# Problem:
When the line with "offset decode alike" appears below, start repeating lines exactly, and keep going through the line with "(maskedStore old dir data).getLsbD"; add nothing outside that span.

---------- Exercise input ----------

-- ==== Sys2Proof/Laws/Ops.lean ====
section
/-! SUPPORT. One lemma for each shared operation, which says once what it does: bits of a port or
of the flags, bytes of a count, the frame of the sequencer and of the ADB transfer. -/

namespace Sys2Proof.Machine

/-! ## Absolute addresses -/

theorem inWindow_iff {p : Params} {bank : BankId} {addr : Nat} :
    inWindow p bank addr = true ↔
      windowBase p bank ≤ addr ∧ addr < windowBase p bank + 0x2000 := by
  simp only [inWindow, Bool.and_eq_true, decide_eq_true_eq]
  rfl

/-- An address reaches a bank exactly when it stands in the bank's window and not in the other's
(R63). -/
theorem bankAt_eq_some {p : Params} {addr : Nat} {bank : BankId} :
    bankAt p addr = some bank ↔
      inWindow p bank addr = true ∧ ∀ other, other ≠ bank → inWindow p other addr = false := by
  unfold bankAt
  constructor
  · intro h
    split at h <;> cases h
    · exact ⟨by assumption, fun o ho => by cases o <;> first | assumption | exact absurd rfl ho⟩
    · exact ⟨by assumption, fun o ho => by cases o <;> first | assumption | exact absurd rfl ho⟩
  · rintro ⟨h, ho⟩
    cases bank
    · rw [h, ho .via2 (by decide)]
    · rw [h, ho .via1 (by decide)]

/-- What an absolute access does: it reaches the one bank whose window holds its address, at the
offset from that bank's base. -/
theorem accessAt_eq_some {p : Params} {write : Bool} {addr size : Nat} {data : Byte}
    {a : BusAccess} (h : accessAt p write addr size data = some a) :
    bankAt p addr = some a.bank ∧ windowBase p a.bank + a.addr = addr ∧ a.addr < 0x2000 ∧
      a.write = write ∧ a.size = size ∧ a.data = data := by
  obtain ⟨bank, hb, rfl⟩ := Option.map_eq_some_iff.1 h
  have hw := inWindow_iff.1 (bankAt_eq_some.1 hb).1
  exact ⟨hb, by dsimp only; omega, by dsimp only; omega, rfl, rfl, rfl⟩

/-- With the base at a multiple of the window the absolute address and the offset decode alike
(R61). -/
theorem decodeBus_absolute (bank : BankId) (write : Bool) (n offset size : Nat) (data : Byte) :
    decodeBus ⟨bank, write, n * 0x2000 + offset, size, data⟩ =
      decodeBus ⟨bank, write, offset, size, data⟩ := by
  have h : BitVec.ofNat 13 (n * 0x2000 + offset) = BitVec.ofNat 13 offset := by
    apply BitVec.eq_of_toNat_eq
    simp only [BitVec.toNat_ofNat]
    omega
  simp only [decodeBus, BusAccess.word, h]

/-! ## Ports and counts -/

/-- A masked store, bit by bit (R111, R141). -/
theorem maskedStore_bit (old dir data : Byte) (k : Nat) :
    (maskedStore old dir data).getLsbD k =
      if dir.getLsbD k then data.getLsbD k else old.getLsbD k := by
  simp only [maskedStore, BitVec.getLsbD_or, BitVec.getLsbD_and, BitVec.getLsbD_not]
  by_cases hk : k < 8
  · cases hd : dir.getLsbD k <;> simp [hk]
  · simp [BitVec.getLsbD_of_ge old k (by omega), BitVec.getLsbD_of_ge dir k (by omega),
      BitVec.getLsbD_of_ge data k (by omega)]

/-- A second masked store of the same byte changes nothing. -/
theorem maskedStore_idem (old dir data : Byte) :
    maskedStore (maskedStore old dir data) dir data = maskedStore old dir data := by
  apply BitVec.eq_of_getLsbD_eq
  intro k _
  simp only [maskedStore_bit]
  split <;> rfl

theorem lowByte_toNat (c : Count) : (lowByte c).toNat = c.toNat % 256 := by
  simp [lowByte, BitVec.extractLsb'_toNat]

theorem highByte_toNat (c : Count) : (highByte c).toNat = c.toNat / 256 := by
  have := c.isLt
  simp only [highByte, BitVec.extractLsb'_toNat, Nat.shiftRight_eq_div_pow]
  omega

theorem joinBytes_toNat (h l : Byte) : (joinBytes h l).toNat = h.toNat * 256 + l.toNat := by
  have := l.isLt
  have := h.isLt
  simp only [joinBytes, BitVec.toNat_append]
  rw [← Nat.shiftLeft_add_eq_or_of_lt l.isLt, Nat.shiftLeft_eq]

@[simp] theorem lowByte_joinBytes (h l : Byte) : lowByte (joinBytes h l) = l := by
  apply BitVec.eq_of_toNat_eq
  have := l.isLt
  rw [lowByte_toNat, joinBytes_toNat]; omega

@[simp] theorem highByte_joinBytes (h l : Byte) : highByte (joinBytes h l) = h := by
  apply BitVec.eq_of_toNat_eq
  have := l.isLt
  rw [highByte_toNat, joinBytes_toNat]; omega

/-! ## Flags -/

theorem rtcEnabled_bit : ∀ b : Byte, rtcEnabled b = !b.getLsbD 2 := by decide
theorem hostToChip_bit : ∀ d : Byte, hostToChip d = d.getLsbD 0 := by decide
theorem adbInt_bit : ∀ b : Byte, adbInt b = b.getLsbD 3 := by decide
theorem shiftOut_bit : ∀ r : Byte, shiftOut r = r.getLsbD 4 := by decide
theorem t1Freerun_bit : ∀ r : Byte, t1Freerun r = r.getLsbD 6 := by decide

theorem clk_bit : ∀ b : Byte, (b &&& Config.rtcClkMask == 0) = !b.getLsbD 1 := by decide

theorem risingEdge_bit (last b : Byte) :
    risingEdge last b = (!last.getLsbD 1 && b.getLsbD 1) := by
  simp only [risingEdge, bne, clk_bit, Bool.not_not]

theorem fallingEdge_bit (last b : Byte) :
    fallingEdge last b = (last.getLsbD 1 && !b.getLsbD 1) := by
  simp only [fallingEdge, bne, clk_bit, Bool.not_not]

theorem power_bit : ∀ b : Byte, (b &&& Config.powerMask == 0) = !b.getLsbD 2 := by decide

theorem powerLow_bit (v : Via) : powerLow v = (v.dirb.getLsbD 2 && !v.b.getLsbD 2) := by
  simp only [powerLow, bne, power_bit, Bool.not_not]

/-- The RTC data bit alone is written (R155). -/
theorem withRtcData_bit (b : Byte) (v : Bool) (k : Nat) :
    (withRtcData b v).getLsbD k = if k = 0 then v else b.getLsbD k := by
  by_cases hk : k < 8
  · interval_cases k <;> cases v <;> simp [withRtcData, Config.rtcDataMask]
  · rw [BitVec.getLsbD_of_ge _ _ (by omega), BitVec.getLsbD_of_ge _ _ (by omega)]
    rw [if_neg (by omega)]

/-- The ADB-interrupt bit alone is written (R195). -/
theorem withAdbInt_bit (b : Byte) (v : Bool) (k : Nat) :
    (withAdbInt b v).getLsbD k = if k = 3 then v else b.getLsbD k := by
  by_cases hk : k < 8
  · interval_cases k <;> cases v <;> simp [withAdbInt, Config.adbIntMask]
  · rw [BitVec.getLsbD_of_ge _ _ (by omega), BitVec.getLsbD_of_ge _ _ (by omega)]
    rw [if_neg (by omega)]

/-- An acknowledge, flag by flag (R137). -/
theorem acknowledge_bit (ifr : BitVec 7) (data : Byte) (k : Nat) (hk : k < 7) :
    (acknowledge ifr data).getLsbD k =
      (ifr.getLsbD k && !(data.getLsbD 7 && data.getLsbD k)) := by
  unfold acknowledge irqSet
  split
  · next h => rw [h]; simp [irqBits, hk]
  · next h => rw [Bool.eq_false_iff.mpr h]; simp

/-- A write of IER, enable by enable (R139). -/
theorem setEnables_bit (ier : BitVec 7) (data : Byte) (k : Nat) (hk : k < 7) :
    (setEnables ier data).getLsbD k =
      if data.getLsbD k then data.getLsbD 7 else ier.getLsbD k := by
  unfold setEnables irqSet
  split
  · next h => rw [h]; cases hd : data.getLsbD k <;> simp [irqBits, hk, hd]
  · next h =>
    rw [Bool.eq_false_iff.mpr h]; cases hd : data.getLsbD k <;> simp [irqBits, hk, hd]

/-! ## The sequencer -/

/-- Every row of format RTC completes and changes nothing but the sequencer and the PRAM (R158). -/
theorem execRtcCommand_frame (i : Instr) (s : State) :
    ∃ t, execRtcCommand i s = .next t ∧ OnlySequencerAndPram s t := by
  cases i <;>
    simp only [execRtcCommand, execRtcRdsec0, execRtcRdsec1, execRtcRdsec2, execRtcRdsec3,
      execRtcRdpram, execRtcRdpramDead, execRtcXrdsel, execRtcRdnop, execRtcWrcmd, execRtcXrd,
      execRtcXwr, execRtcWrpram, execRtcWrpramDead, execRtcWprot, execRtcWrsec0, execRtcWrsec1,
      execRtcWrsec2, execRtcWrsec3, execRtcWrnop] <;>
    (try split) <;>
    refine ⟨_, rfl, ?_⟩ <;>
    simp only [OnlySequencerAndPram, State.pramStore] <;>
    (try split) <;> rfl

/-- The rows of format RTC mean the same inside a `WR.ORB` as in the opcode table. -/
theorem execRtcCommand_eq_exec (i : Instr) (s : State) (h : isRtc i = true) :
    execRtcCommand i s = exec i s := by
  cases i <;> first | rfl | simp [isRtc] at h

/-- `Dispatch` writes no register of either bank and no flag (R158). -/
theorem dispatch_frame (s : State) (byte : Byte) : OnlySequencerAndPram s (s.dispatch byte) := by
  obtain ⟨t, ht, hf⟩ := execRtcCommand_frame (decodeRtc s.rtc.cmd byte) s
  simp only [State.dispatch, ht, nextOr]
  exact hf

/-- `RtcStep` changes nothing but the sequencer, the PRAM and the RTC data bit (R155, R158). -/
theorem rtcStep_frame (s : State) :
    ∃ r p b, s.rtcStep = { s with rtc := r, pram := p, via1 := { s.via1 with b := b } } ∧
      ∀ k, k ≠ 0 → b.getLsbD k = s.via1.b.getLsbD k := by
  have move : ∃ r b, s.moveBit = { s with rtc := r, via1 := { s.via1 with b := b } } ∧
      ∀ k, k ≠ 0 → b.getLsbD k = s.via1.b.getLsbD k := by
    unfold State.moveBit State.takeBit State.presentBit
    split
    · split
      · exact ⟨_, s.via1.b, rfl, fun _ _ => rfl⟩
      · exact ⟨s.rtc, s.via1.b, rfl, fun _ _ => rfl⟩
    · split
      · split
        · refine ⟨_, _, rfl, fun k hk => ?_⟩
          rw [withRtcData_bit, if_neg hk]
        · exact ⟨s.rtc, s.via1.b, rfl, fun _ _ => rfl⟩
      · exact ⟨s.rtc, s.via1.b, rfl, fun _ _ => rfl⟩
  unfold State.rtcStep
  split
  · obtain ⟨r, b, hm, hb⟩ := move
    unfold State.completeByte
    split
    · have hd := dispatch_frame s.moveBit s.moveBit.rtc.dataOut
      unfold OnlySequencerAndPram at hd
      refine ⟨(s.moveBit.completeByte).rtc, (s.moveBit.dispatch s.moveBit.rtc.dataOut).pram, b,
        ?_, hb⟩
      unfold State.completeByte
      rw [if_pos (by assumption)]
      generalize s.moveBit.dispatch s.moveBit.rtc.dataOut = d at hd
      rw [hd, hm]
      rfl
    · exact ⟨r, s.pram, b, hm, hb⟩
  · exact ⟨s.rtc, s.pram, s.via1.b, rfl, fun _ _ => rfl⟩

/-! ## The ADB collaborator -/

/-- A transfer makes one call, takes one answer, and changes the shift register and the
ADB-interrupt bit alone (R192, R193, R195). -/
theorem adbTransfer_frame (s : State) :
    ∃ call sr b, s.adbTransfer =
        { s.adbAsked call with via1 := { s.via1 with sr := sr, b := b } } ∧
      ∀ k, k ≠ 3 → b.getLsbD k = s.via1.b.getLsbD k := by
  unfold State.adbTransfer State.adbSend State.adbReceive
  split
  · refine ⟨_, s.via1.sr, _, rfl, fun k hk => ?_⟩
    rw [withAdbInt_bit, if_neg hk]; rfl
  · refine ⟨_, _, _, rfl, fun k hk => ?_⟩
    rw [withAdbInt_bit, if_neg hk]; rfl

/-- A poll makes at most one call and changes the shift register and the ADB-interrupt bit alone
(R196). -/
theorem adbPoll_frame (s : State) :
    s.adbPoll = s ∨
    ∃ call sr b, s.adbPoll =
        { s.adbAsked call with via1 := { s.via1 with sr := sr, b := b } } ∧
      ∀ k, k ≠ 3 → b.getLsbD k = s.via1.b.getLsbD k := by
  unfold State.adbPoll
  split
  · right
    dsimp only
    split
    · refine ⟨_, _, _, rfl, fun k hk => ?_⟩
      rw [withAdbInt_bit, if_neg hk]; rfl
    · exact ⟨_, _, s.via1.b, rfl, fun _ _ => rfl⟩
  · exact .inl rfl

/-! ## Fan-ins -/

/-- A stimulus decodes to a fan-in step of `bank` exactly when it comes from a source there. -/
theorem fansIn_iff {bank : BankId} {st : Stimulus} :
    fansIn bank st = true ↔ ∃ line level, decodeStimulus st = .ok (.extirq bank line level) := by
  unfold fansIn
  split
  · next b line level h => simp [h, eq_comm]
  · next h => exact ⟨(by cases ·), fun ⟨line, level, e⟩ => absurd e (h bank line level)⟩

/-- With no source at the fan-in sink of a bank no `EXTIRQ` step of it is taken, and what stays on
offer has none either (R237). -/
theorem no_extirq_of_fanInSilent {s : State} {bank : BankId} {st : Stimulus}
    {rest : List Stimulus} (h : s.fanInSilent bank = true) (hp : s.pending = st :: rest) :
    (∀ line level, decodeStimulus st ≠ .ok (.extirq bank line level)) ∧
    ({ s with pending := rest } : State).fanInSilent bank = true := by
  simp only [State.fanInSilent, hp, List.all_cons, Bool.and_eq_true, Bool.not_eq_true'] at h
  refine ⟨fun line level e => ?_, h.2⟩
  simp [fansIn_iff.2 ⟨line, level, e⟩] at h

/-! ## Every instruction -/

/-- What a step can do: wait, run the decoded stimulus, or find none. -/
theorem step_cases {s : State} {out : Result} (h : step s = out) :
    (s.pending = [] ∧ out = .next s) ∨
    (∃ st rest i, s.pending = st :: rest ∧ decodeStimulus st = .ok i ∧
      out = exec i { s with pending := rest }) ∨
    (∃ st rest why, s.pending = st :: rest ∧ decodeStimulus st = .error why ∧
      out = .refused (.undecodable why)) := by
  unfold step at h
  split at h
  · next hp => exact .inl ⟨hp, h.symm⟩
  · next st rest hp =>
    split at h
    · next i hd => exact .inr (.inl ⟨st, rest, i, hp, hd, h.symm⟩)
    · next why hd => exact .inr (.inr ⟨st, rest, why, hp, hd, h.symm⟩)

end Sys2Proof.Machine
end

----------

# Output:
/-- With the base at a multiple of the window the absolute address and the offset decode alike
(R61). -/
theorem decodeBus_absolute (bank : BankId) (write : Bool) (n offset size : Nat) (data : Byte) :
    decodeBus ⟨bank, write, n * 0x2000 + offset, size, data⟩ =
      decodeBus ⟨bank, write, offset, size, data⟩ := by
  have h : BitVec.ofNat 13 (n * 0x2000 + offset) = BitVec.ofNat 13 offset := by
    apply BitVec.eq_of_toNat_eq
    simp only [BitVec.toNat_ofNat]
    omega
  simp only [decodeBus, BusAccess.word, h]

/-! ## Ports and counts -/

/-- A masked store, bit by bit (R111, R141). -/
theorem maskedStore_bit (old dir data : Byte) (k : Nat) :
    (maskedStore old dir data).getLsbD k =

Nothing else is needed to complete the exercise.